Et soudain, sous la poterne, nous voyons arriver le père Jacques, suivi de trois gendarmes. C’est le brigadier de La Mortola et deux de ses hommes qui, avertis par le prince Galitch, accourent sur le lieu du crime.

«Les gendarmes! les gendarmes! ils disent qu’il y a eu un crime! s’exclame le père Jacques qui ne sait rien encore.

– Du calme, père Jacques!» lui crie Rouletabille, et, quand le portier, essoufflé, se trouve auprès du reporter, celui-ci lui dit à voix basse:

«Rien n’est changé, père Jacques.»

Mais le père Jacques a vu le cadavre de Bernier.

«Rien qu’un cadavre de plus, soupire-t-il; c’est Larsan!
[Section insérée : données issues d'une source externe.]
-- ==== Sys2Proof/Syntax.lean ====
section
/-! DEFINITION. The abstract syntax: `Instr` has one constructor per row of spec/opcode_table.json. The first 204
are the slot encodings of the 194 instructions (R51 to R54), with their fields as the encoding tables lay them out;
the other 73 are the steps of the device and its surroundings that the table lists beside them
(spec/95_what_each_step_holds.md). Register fields are `Fin`, element, condition and operation codes are closed
inductives, and numeric fields are bit vectors of their encoded width. -/

namespace Sys2Proof

/-- Source width of SEXT and ZEXT: codes 0, 1, 2 of src2 (R52). -/
inductive ExtW where | b8 | b16 | b32
deriving DecidableEq, Repr

/-- Condition codes of CMP and CMPI (R45). -/
inductive Cond where | eq | ne | lt | ge | ltn | gen
deriving DecidableEq, Repr

/-- Condition codes of VCMP (R127). -/
inductive VCond where | eq | ne | lt | le | gt | ge | un | ord
deriving DecidableEq, Repr

/-- Floating-point element codes of majors 0x18 to 0x1A (R48). -/
inductive FpFmt where | fp32 | bf16 | fp16
deriving DecidableEq, Repr

/-- Conversion format codes of major 0x1B (R49). -/
inductive FloatFmt where | fp32 | bf16 | fp16 | e4m3 | e5m2 | e2m3 | e3m2 | e2m1
deriving DecidableEq, Repr

/-- Integer element codes of majors 0x1D, 0x1E and 0x20 (R48). -/
inductive IntFmt where | i4 | i8 | i16 | i32 | n4 | n8 | n16 | n32
deriving DecidableEq, Repr

/-- Width codes of major 0x1F (R48). -/
inductive EWidth where | w4 | w8 | w16 | w32
deriving DecidableEq, Repr

/-- Direction of a VCVT of major 0x1C (R49). -/
inductive CvtDir where | intToFp | fpToInt
deriving DecidableEq, Repr

/-- The field of an address register that AGET reads (R124). -/
inductive AField where | addr | inc | wrap
deriving DecidableEq, Repr

/-- Element width of VGTH and VSCT (R235, R237). -/
inductive GWidth where | w16 | w32
deriving DecidableEq, Repr

/-- Atomic operations (R248). -/
inductive AtomOp where | add | and | or | xor | min | max | swp | cas
deriving DecidableEq, Repr

/-- Fence kinds (R221, R235). -/
inductive FenceKind where | dev | sys | ap
deriving DecidableEq, Repr

/-- Beater transforms (R259). -/
inductive Xfm where | tr16 | zero | fill | scl2Fp32 | scl2Bf16 | addcFp32 | addcI32 | nrw | swp16
deriving DecidableEq, Repr

/-- Scopes of TLBINV and SHOOT (R391). -/
inductive Scope where | page | space | all
deriving DecidableEq, Repr

/-- Operations of HALTC (R391). -/
inductive HaltOp where | halt | go | gate | ungate
deriving DecidableEq, Repr

/-- Rounding selection: the mode of FCTL, or one named (R50, R92). -/
inductive RndSel where | fctl | rne | rz | rsr
deriving DecidableEq, Repr

/-- Saturation selection: the mode of FCTL, or one named (R50, R92). -/
inductive SatSel where | fctl | sat | nsat
deriving DecidableEq, Repr

/-- The common fields of a vector modifier word (R50): `mask` is the mask register and mz when men = 1. A slot
without an extension has the word with every field zero. -/
structure VMod where
  rnd : RndSel
  sat : SatSel
  mask : Option (MNum × Bool)
deriving DecidableEq, Repr

/-- An I-format immediate: imm12 alone, or the 43-bit value of ext and imm12 (R46, R47). -/
inductive Imm where
  | short (v : BitVec 12)
  | long (v : BitVec 43)
deriving DecidableEq, Repr

/-- The extension of PDRN (R161); `dest` is bits [30:19], FLINE or the header's address register. -/
structure DrainX where
  dest : BitVec 12
  ofmt : BitVec 5
  rnd : RndSel
  sat : SatSel
  mx : Bool
  pk : Bool
  res : BitVec 8
deriving DecidableEq, Repr

/-- The extension of LTDRN (R161). -/
structure LDrainX where
  ofmt : BitVec 5
  rnd : RndSel
  sat : SatSel
  mx : Bool
  cbx : CbNum
deriving DecidableEq, Repr

/-- A typed send in flight on a wove link (R256, R346, R347). `rows` are the storage rows, each in the low bytes of
its word. -/
structure WoveFrame where
  dest : BitVec 16
  src : BitVec 16
  ptag : BitVec 16
  hops : Nat
  win : BitVec 8
  typ : BitVec 64
  rows : List (BitVec 4096)
deriving DecidableEq, Repr

/-- One member's contribution to an all-reduce (R258, R350). -/
structure FredFrame where
  dest : BitVec 16
  src : BitVec 16
  ptag : BitVec 16
  hops : Nat
  group : BitVec 8
  k : BitVec 16
  bytes : Nat
  op : BitVec 3
  fmt : BitVec 3
  data : BitVec 32768
deriving DecidableEq, Repr

/-- An access of a peer's untimed copy to this module's exported memory (R348); a write carries a line and its byte
mask. -/
structure PeerReq where
  dest : BitVec 16
  src : BitVec 16
  ptag : BitVec 16
  hops : Nat
  entry : BitVec 8
  offset : BitVec 30
  write : Option (BitVec 512 × BitVec 64)
deriving DecidableEq, Repr

/-- Something that arrives over a link of the wove. -/
structure Arriving (α : Type) where
  link : Fin 16
  body : α
deriving DecidableEq, Repr

/-- An access of the host to the management space (R354): its size in bytes, and the value of a write or none for a read. -/
structure MgmtAccess where
  size : Nat
  data : Option (BitVec 64)
deriving DecidableEq, Repr

/-- A request of the host on the DOE mailbox, by what R357 and R358 say of it: the algorithms on offer, the certificate chain of
a slot, the measurement blocks, a report of the registers of a mask over a nonce, what is not supported, and any other
request of SPDM. -/
inductive SpdmReq where
  | algorithms
  | certificate (slot : Nat)
  | measurements
  | report (mask : BitVec 16) (nonce : BitVec 256)
  | setCertificate
  | mutualAuth
  | other (req : List (BitVec 8))
deriving DecidableEq, Repr
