/-- The `Xfm` of a code; a code the table does not list is refused with reason 4 (R259, R57). -/
def Xfm.ofCode (k : Nat) : Except Nat Xfm :=
  if k = 0 then .ok .tr16
  else if k = 1 then .ok .zero
  else if k = 2 then .ok .fill
  else if k = 3 then .ok .scl2Fp32
  else if k = 4 then .ok .scl2Bf16
  else if k = 5 then .ok .addcFp32
  else if k = 6 then .ok .addcI32
  else if k = 7 then .ok .nrw
  else if k = 8 then .ok .swp16
  else .error 4

/-- The code of a `Scope` (R391). -/
def Scope.code : Scope → Nat
  | .page => 0
  | .space => 1
  | .all => 2

/-- The `Scope` of a code; a code the table does not list is refused with reason 4 (R391, R57). -/
def Scope.ofCode (k : Nat) : Except Nat Scope :=
  if k = 0 then .ok .page
  else if k = 1 then .ok .space
  else if k = 2 then .ok .all
  else .error 4

/-- The code of a `HaltOp` (R391). -/
def HaltOp.code : HaltOp → Nat
  | .halt => 0
  | .go => 1
  | .gate => 2
  | .ungate => 3

/-- The `HaltOp` of a code; a code the table does not list is refused with reason 4 (R391, R57). -/
def HaltOp.ofCode (k : Nat) : Except Nat HaltOp :=
  if k = 0 then .ok .halt
  else if k = 1 then .ok .go
  else if k = 2 then .ok .gate
  else if k = 3 then .ok .ungate
  else .error 4

/-- The code of a `RndSel` (R50). -/
def RndSel.code : RndSel → Nat
  | .fctl => 0
  | .rne => 1
  | .rz => 2
  | .rsr => 3

/-- The `RndSel` of a code; a code the table does not list is refused with reason 4 (R50, R57). -/
def RndSel.ofCode (k : Nat) : Except Nat RndSel :=
  if k = 0 then .ok .fctl
  else if k = 1 then .ok .rne
  else if k = 2 then .ok .rz
  else if k = 3 then .ok .rsr
  else .error 4

/-- The code of a `SatSel` (R50). -/
def SatSel.code : SatSel → Nat
  | .fctl => 0
  | .sat => 1
  | .nsat => 2

/-- The `SatSel` of a code; a code the table does not list is refused with reason 4 (R50, R57). -/
def SatSel.ofCode (k : Nat) : Except Nat SatSel :=
  if k = 0 then .ok .fctl
  else if k = 1 then .ok .sat
  else if k = 2 then .ok .nsat
  else .error 4

/-- The code of a `GWidth` (R235). -/
def GWidth.code : GWidth → Nat
  | .w16 => 1
  | .w32 => 2

/-- The `GWidth` of a code; a code the table does not list is refused with reason 4 (R235, R57). -/
def GWidth.ofCode (k : Nat) : Except Nat GWidth :=
  if k = 1 then .ok .w16
  else if k = 2 then .ok .w32
  else .error 4

/-- A conversion pair of major 0x1B, or refusal 3 (R49). -/
def cvtPair (df sf : FloatFmt) : Except Nat Unit :=
  if cvtPairOk df sf then .ok () else .error 3

/-- The element code of VIDOT, or refusal 3 (R132). -/
def dotFmt (e : IntFmt) : Except Nat Unit :=
  if dotFmtOk e then .ok () else .error 3

/-- The source code of a VWIDEN or VNARROW of factor `f`, or refusal 3 (R53). -/
def widenFmt (f : Nat) (e : IntFmt) : Except Nat Unit :=
  if widenFmtOk f e then .ok () else .error 3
– C’est la fatalité», réplique Rouletabille. Larsan, la fatalité, c’est tout un. Mais que signifie ce rien n’est changé de Rouletabille, sinon que, autour de nous, malgré le cadavre incidentel de Bernier, tout continue de ce que nous redoutons, de ce dont nous frissonnons, Mrs. Edith et moi, et que nous ne savons pas?

Les gendarmes sont affairés et baragouinent autour du corps un jargon incompréhensible. Le brigadier nous annonce qu’on a téléphoné à deux pas de là à l’auberge Garibaldi où déjeune justement le delegato ou commissaire spécial de la gare de Vintimille. Celui-ci va pouvoir commencer l’enquête que continuera le juge d’instruction également averti.